At the time of the Dundee Courier report, Labour Shadow Transport Secretary Mary Creagh said: “The UK Government should swiftly review its charging structure.”

Might I respectfully suggest the UK Government swiftly review its charging structure to ensure no one - neither CEO Tom nor senior manager Harry nor administrator Dick of any old private parking company - can rock up and pay for my address. I give them my details to keep safe, not give away.

Parking enforcement is a lucrative industry. These bad boys rake in the moolah from idiot motorists who expect to be able to pop to the shops without needing to keep their eyes peeled for small and unexpected signs detailing convoluted parking regulations.

What is the retailer’s rational behind allowing these parking pouncers outside their doors? I’m assuming financial gain but does it make long term financial sense to alienate customers by setting the hounds on them because they’ve been spending so long purchasing the shop’s goods they’ve overstayed their welcome in the carpark?

The other issue is that no one is entirely sure whether these private fines are enforceable (there is a variety of contradictory legislation that could be applied) and whether the companies have the right to pursue unpaid fines.
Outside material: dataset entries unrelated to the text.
-- ==== Sys2Proof/Machine/Ops.lean ====
section
/-! DEFINITION. The named operations over registers and memory that the meanings share: the working
registers, the core register map, data space reads and writes, free values, effective addresses and
the stack, raising a trap, taking an exception and returning from one, and the reset. -/

namespace Sys2Proof.Machine

/-! ## Cells: lists of (address, value) with addresses strictly rising -/

/-- The value listed at `a`. -/
def findCell {α : Type} : List (Nat × α) → Nat → Option α
  | [], _ => none
  | c :: m, a => if c.1 = a then some c.2 else findCell m a

/-- `x` listed at `a`, keeping the order. -/
def putCell {α : Type} : List (Nat × α) → Nat → α → List (Nat × α)
  | [], a, x => [(a, x)]
  | c :: m, a, x =>
    if a < c.1 then (a, x) :: c :: m
    else if c.1 = a then (a, x) :: m
    else c :: putCell m a x

/-- Nothing listed at `a`. -/
def dropCell {α : Type} : List (Nat × α) → Nat → List (Nat × α)
  | [], _ => []
  | c :: m, a => if c.1 = a then m else c :: dropCell m a

/-- Addresses strictly rising, each at least `lo`. -/
def risingFrom {α : Type} : Nat → List (Nat × α) → Bool
  | _, [] => true
  | lo, c :: m => decide (lo ≤ c.1) && risingFrom (c.1 + 1) m

/-- Data memory: the bytes that are not 0 (log entry 3). -/
abbrev Memory := List Host.Cell

/-- What a byte that nothing lists reads as. DESIGN CHOICE (log entry 3), unsafe: the spec leaves
the content of data RAM open (U1). -/
def Memory.unlisted : Byte := 0#8

/-- The canonical form: addresses strictly rising, and no byte equal to an unlisted one. -/
def Memory.wf (m : Memory) : Bool := risingFrom 0 m && m.all fun c => c.2 != Memory.unlisted

/-- The byte at `a`. -/
def Memory.read (m : Memory) (a : Nat) : Byte := (findCell m a).getD Memory.unlisted

/-- `b` written at `a`, keeping the canonical form. -/
def Memory.write (m : Memory) (a : Nat) (b : Byte) : Memory :=
  if b = Memory.unlisted then dropCell m a else putCell m a b

/-! ## Free values (R9, log entry 14) -/

/-- A free word, and the state that has drawn it. -/
def drawWord (s : State) : Word × State :=
  (Config.freeWord s.draws, { s with draws := s.draws + 1 })

/-- A free bit. -/
def drawBit (s : State) : Bool × State :=
  (Config.freeBit s.draws, { s with draws := s.draws + 1 })

/-- A free natural number below `n`, for an `n` that is not 0. -/
def drawBelow (n : Nat) (s : State) : Nat × State :=
  (Config.freeNat s.draws % n, { s with draws := s.draws + 1 })

/-! ## What the instruction under way has done -/

/-- A change to the record of the instruction under way. -/
def note (f : Access → Access) (s : State) : State := { s with cur := f s.cur }

/-- `Wn` has been modified, as R481 and R484 count it. -/
def noteModified (n : WReg) (s : State) : State :=
  note (fun a => { a with modified := n :: a.modified }) s

/-- Whether `p` holds of the instruction executed immediately before this one, be an exception entered
between them or not (R490, R493, log entry 20). -/
def previously (p : Executed → Bool) (s : State) : Bool :=
  match s.hist with
  | [] => false
  | e :: _ => p e

/-! ## Working registers (R21 to R27) -/

/-- `W[n]`. -/
def getW (n : WReg) (s : State) : Word := s.w.get n.toFin

/-- Bit 0 of W15 is fixed to 0 (R24). -/
def fixedW (n : WReg) (v : Word) : Word := if n = 15#4 then v &&& 0xFFFE#16 else v

/-- `v` stored in Wn, with no other effect. -/
def putW (n : WReg) (v : Word) (s : State) : State :=
  { s with w := s.w.set n.toNat (fixedW n v) n.isLt }

/-- The initialised mark of Wn; W15 needs none (R26). -/
def isInit (n : WReg) (s : State) : Bool := n == 15#4 || (s.winit[n.toNat]?).getD true

/-- The mark of Wn set (R26); there is none for W15. -/
def markInit (n : WReg) (s : State) : State :=
  { s with winit := s.winit.setIfInBounds n.toNat true }

/-- `W[n] <- v` as a destination: a word write, which initialises Wn (R9, R26). -/
def setW (n : WReg) (v : Word) (s : State) : State := noteModified n (markInit n (putW n v s))

/-- `W[n].b <- v` as a destination: bits 15:8 and the mark keep their value (R27). -/
def setWByte (n : WReg) (v : Byte) (s : State) : State :=
  noteModified n (putW n ((getW n s).extractLsb' 8 8 ++ v) s)

/-- The value of a `sz` operand in a word: byte mode keeps bits 7:0 (R201). -/
def narrow (sz : Size) (v : Word) : Word :=
  match sz with
  | .word => v
  | .byte => v &&& 0x00FF#16

/-- A direct register destination (R162). -/
def setWSized (sz : Size) (n : WReg) (v : Word) (s : State) : State :=
  match sz with
  | .word => setW n v s
  | .byte => setWByte n (v.setWidth 8) s

/-! ## The accumulators -/

/-- `ACCX`. -/
def getAcc (x : AccId) (s : State) : Acc40 :=
  match x with
  | .accA => s.acca
  | .accB => s.accb

/-- `ACCX <- v`. -/
def setAcc (x : AccId) (v : Acc40) (s : State) : State :=
  match x with
  | .accA => { s with acca := v }
  | .accB => { s with accb := v }

/-! ## The status registers as words -/

/-- DA: the OR of the DL bits (R37). -/
def loopActive (s : State) : Bool := s.corcon.dl != 0#3

/-- SR<7:0>, the lower status register (R33). -/
def srLow (s : State) : Byte :=
  s.sr.ipl ++ BitVec.ofBool s.sr.ra ++ BitVec.ofBool s.sr.n ++ BitVec.ofBool s.sr.ov
    ++ BitVec.ofBool s.sr.z ++ BitVec.ofBool s.sr.c

/-- SR<15:8>, with OAB, SAB and DA derived (R33, R36, R37). -/
def srHigh (s : State) : Byte :=
  BitVec.ofBool s.sr.oa ++ BitVec.ofBool s.sr.ob ++ BitVec.ofBool s.sr.sa ++ BitVec.ofBool s.sr.sb
    ++ BitVec.ofBool (s.sr.oa || s.sr.ob) ++ BitVec.ofBool (s.sr.sa || s.sr.sb)
    ++ BitVec.ofBool (loopActive s) ++ BitVec.ofBool s.sr.dc

/-- A read of SR (R33). -/
def srWord (s : State) : Word := srHigh s ++ srLow s

/-- A software write to SR (R41). -/
def writeSr (v : Word) (s : State) : State :=
  { s with sr := { s.sr with
      c := v.getLsbD 0
      z := v.getLsbD 1
      ov := v.getLsbD 2
      n := v.getLsbD 3
      ipl := if s.intcon.nstdis then s.sr.ipl else v.extractLsb' 5 3
      dc := v.getLsbD 8
      sa := s.sr.sa && v.getLsbD 13 && v.getLsbD 10
      sb := s.sr.sb && v.getLsbD 12 && v.getLsbD 10 } }

/-- A read of CORCON: bits 15:13 and EDT read 0 (R42, R43). -/
def corconWord (s : State) : Word :=
  0#3 ++ BitVec.ofBool s.corcon.us ++ 0#1 ++ s.corcon.dl ++ BitVec.ofBool s.corcon.sata
    ++ BitVec.ofBool s.corcon.satb ++ BitVec.ofBool s.corcon.satdw ++ BitVec.ofBool s.corcon.accsat
    ++ BitVec.ofBool s.corcon.ipl3 ++ BitVec.ofBool s.corcon.psv ++ BitVec.ofBool s.corcon.rnd
    ++ BitVec.ofBool s.corcon.intMode

/-- A software write to CORCON (R43); a 1 in bit 11 asks for early termination while a DO loop is
active (R377). -/
def writeCorcon (v : Word) (s : State) : State :=
  { s with
    corcon := { s.corcon with
      us := v.getLsbD 12
      sata := v.getLsbD 7
      satb := v.getLsbD 6
      satdw := v.getLsbD 5
      accsat := v.getLsbD 4
      ipl3 := s.corcon.ipl3 && v.getLsbD 3
      psv := v.getLsbD 2
      rnd := v.getLsbD 1
      intMode := v.getLsbD 0 }
    edt := if v.getLsbD 11 && loopActive s then .new else s.edt }

/-- The CPU interrupt priority level, 0 to 15 (R425). -/
def cpuLevel (s : State) : Nat := (if s.corcon.ipl3 then 8 else 0) + s.sr.ipl.toNat

/-! ## The core register map (R60) -/

/-- The registers of data addresses 0x0000 to 0x007F. -/
inductive CoreReg
  | w (n : WReg)
  | splim
  | accL (x : AccId)
  | accH (x : AccId)
  | accU (x : AccId)
  | pc
  | tblpag
  | psvpag
  | rcount
  | dcount
  | dostartL
  | dostartH
  | doendL
  | doendH
  | sr
  | corcon
  | modcon
  | xmodsrt
  | xmodend
  | ymodsrt
  | ymodend
  | xbrev
  | disicnt
  | reserved
deriving DecidableEq, Repr

/-- The register whose word holds data address `a` (R60, R98). -/
def coreRegAt (a : Word) : CoreReg :=
  if a < 0x0020#16 then .w (a.extractLsb' 1 4)
  else match a.toNat / 2 with
    | 0x10 => .splim
    | 0x11 => .accL .accA
    | 0x12 => .accH .accA
    | 0x13 => .accU .accA
    | 0x14 => .accL .accB
    | 0x15 => .accH .accB
    | 0x16 => .accU .accB
    | 0x17 => .pc
    | 0x18 => .pc
    | 0x19 => .tblpag
    | 0x1A => .psvpag
    | 0x1B => .rcount
    | 0x1C => .dcount
    | 0x1D => .dostartL
    | 0x1E => .dostartH
    | 0x1F => .doendL
    | 0x20 => .doendH
    | 0x21 => .sr
    | 0x22 => .corcon
    | 0x23 => .modcon
    | 0x24 => .xmodsrt
    | 0x25 => .xmodend
    | 0x26 => .ymodsrt
    | 0x27 => .ymodend
    | 0x28 => .xbrev
    | 0x29 => .disicnt
    | _ => .reserved

/-- The word a read of a core register returns, unimplemented bits 0 (R46, R47, R50 to R60). The
case of PCL and PCH is not reached: `readHazard` refuses it (R32). -/
def readReg (r : CoreReg) (s : State) : Word :=
  match r with
  | .w n => getW n s
  | .splim => s.splim
  | .accL x => (getAcc x s).extractLsb' 0 16
  | .accH x => (getAcc x s).extractLsb' 16 16
  | .accU x => ((getAcc x s).extractLsb' 32 8).signExtend 16
  | .pc => 0#16
  | .tblpag => s.tblpag.setWidth 16
  | .psvpag => s.psvpag.setWidth 16
  | .rcount => s.rcount.setWidth 16
  | .dcount => s.loop.count.setWidth 16
  | .dostartL => s.loop.start.extractLsb' 0 16
  | .dostartH => (s.loop.start.extractLsb' 16 6).setWidth 16
  | .doendL => s.loop.stop.extractLsb' 0 16
  | .doendH => (s.loop.stop.extractLsb' 16 6).setWidth 16
  | .sr => srWord s
  | .corcon => corconWord s
  | .modcon => s.modcon
  | .xmodsrt => s.xmodsrt
  | .xmodend => s.xmodend
  | .ymodsrt => s.ymodsrt
  | .ymodend => s.ymodend
  | .xbrev => s.xbrev
  | .disicnt => s.disicnt.setWidth 16
  | .reserved => 0#16

/-- The effect of writing the word `v` to a core register (R24, R26, R41, R43, R45, R47, R50 to
R59); `wide` when the access is a word write, which alone initialises Wn and enables the stack
limit check (R26, R45). The case of PCL and PCH is not reached. -/
def writeReg (r : CoreReg) (wide : Bool) (v : Word) (s : State) : State :=
  match r with
  | .w n => if wide then setW n v s else noteModified n (putW n v s)
  | .splim =>
    note (fun a => { a with wroteSplim := true })
      { s with splim := v &&& 0xFFFE#16, splimEn := s.splimEn || wide }
  | .accL x => setAcc x ((getAcc x s).extractLsb' 16 24 ++ v) s
  | .accH x => setAcc x ((getAcc x s).extractLsb' 32 8 ++ v ++ (getAcc x s).extractLsb' 0 16) s
  | .accU x => setAcc x (v.extractLsb' 0 8 ++ (getAcc x s).extractLsb' 0 32) s
  | .pc => s
  | .tblpag => { s with tblpag := v.setWidth 8 }
  | .psvpag => { s with psvpag := v.setWidth 8 }
  | .rcount => { s with rcount := v.setWidth 14 }
  | .dcount => { s with loop := { s.loop with count := v.setWidth 14 } }
  | .dostartL => { s with loop := { s.loop with
      start := s.loop.start.extractLsb' 16 6 ++ (v &&& 0xFFFE#16) } }
  | .dostartH => { s with loop := { s.loop with
      start := v.extractLsb' 0 6 ++ s.loop.start.extractLsb' 0 16 } }
  | .doendL => { s with loop := { s.loop with
      stop := s.loop.stop.extractLsb' 16 6 ++ (v &&& 0xFFFE#16) } }
  | .doendH => { s with loop := { s.loop with
      stop := v.extractLsb' 0 6 ++ s.loop.stop.extractLsb' 0 16 } }
  | .sr => writeSr v s
  | .corcon => writeCorcon v s
  | .modcon => { s with modcon := v &&& 0xCFFF#16 }
  | .xmodsrt => { s with xmodsrt := v &&& 0xFFFE#16 }
  | .xmodend => { s with xmodend := v ||| 0x0001#16 }
  | .ymodsrt => { s with ymodsrt := v &&& 0xFFFE#16 }
  | .ymodend => { s with ymodend := v ||| 0x0001#16 }
  | .xbrev => { s with xbrev := v }
  | .disicnt => note (fun a => { a with wroteDisi := true }) { s with disicnt := v.setWidth 14 }
  | .reserved => s

/-- A data access of size `sz` at `a` that takes in the even byte of its word. -/
def touchesLow (sz : Size) (a : Word) : Bool := sz == .word || !a.getLsbD 0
The Transport Select Committee, in 2013, suggested more people should contest their parking fines in court (oi, MPs! Don’t get us to do your job for you, ban the bleeding things) and one, a Barry Beavis, has done so. Lawyers for Mr Beavis are arguing in the Supreme Court this week that he should not be bound by an £85 fine for overstaying in a Chelmsford car park in 2013. The outcome is expected later this year.

Fingers crossed for Mr Beavis and his case, which may set a precedent in favour of drivers.

In the meantime, I plan to set up my own private parking company and invite all my new private parking colleagues to an opening party where, while they’re indoors drinking the free margaritas, I’ll be outside ticketing merry hell on their cars.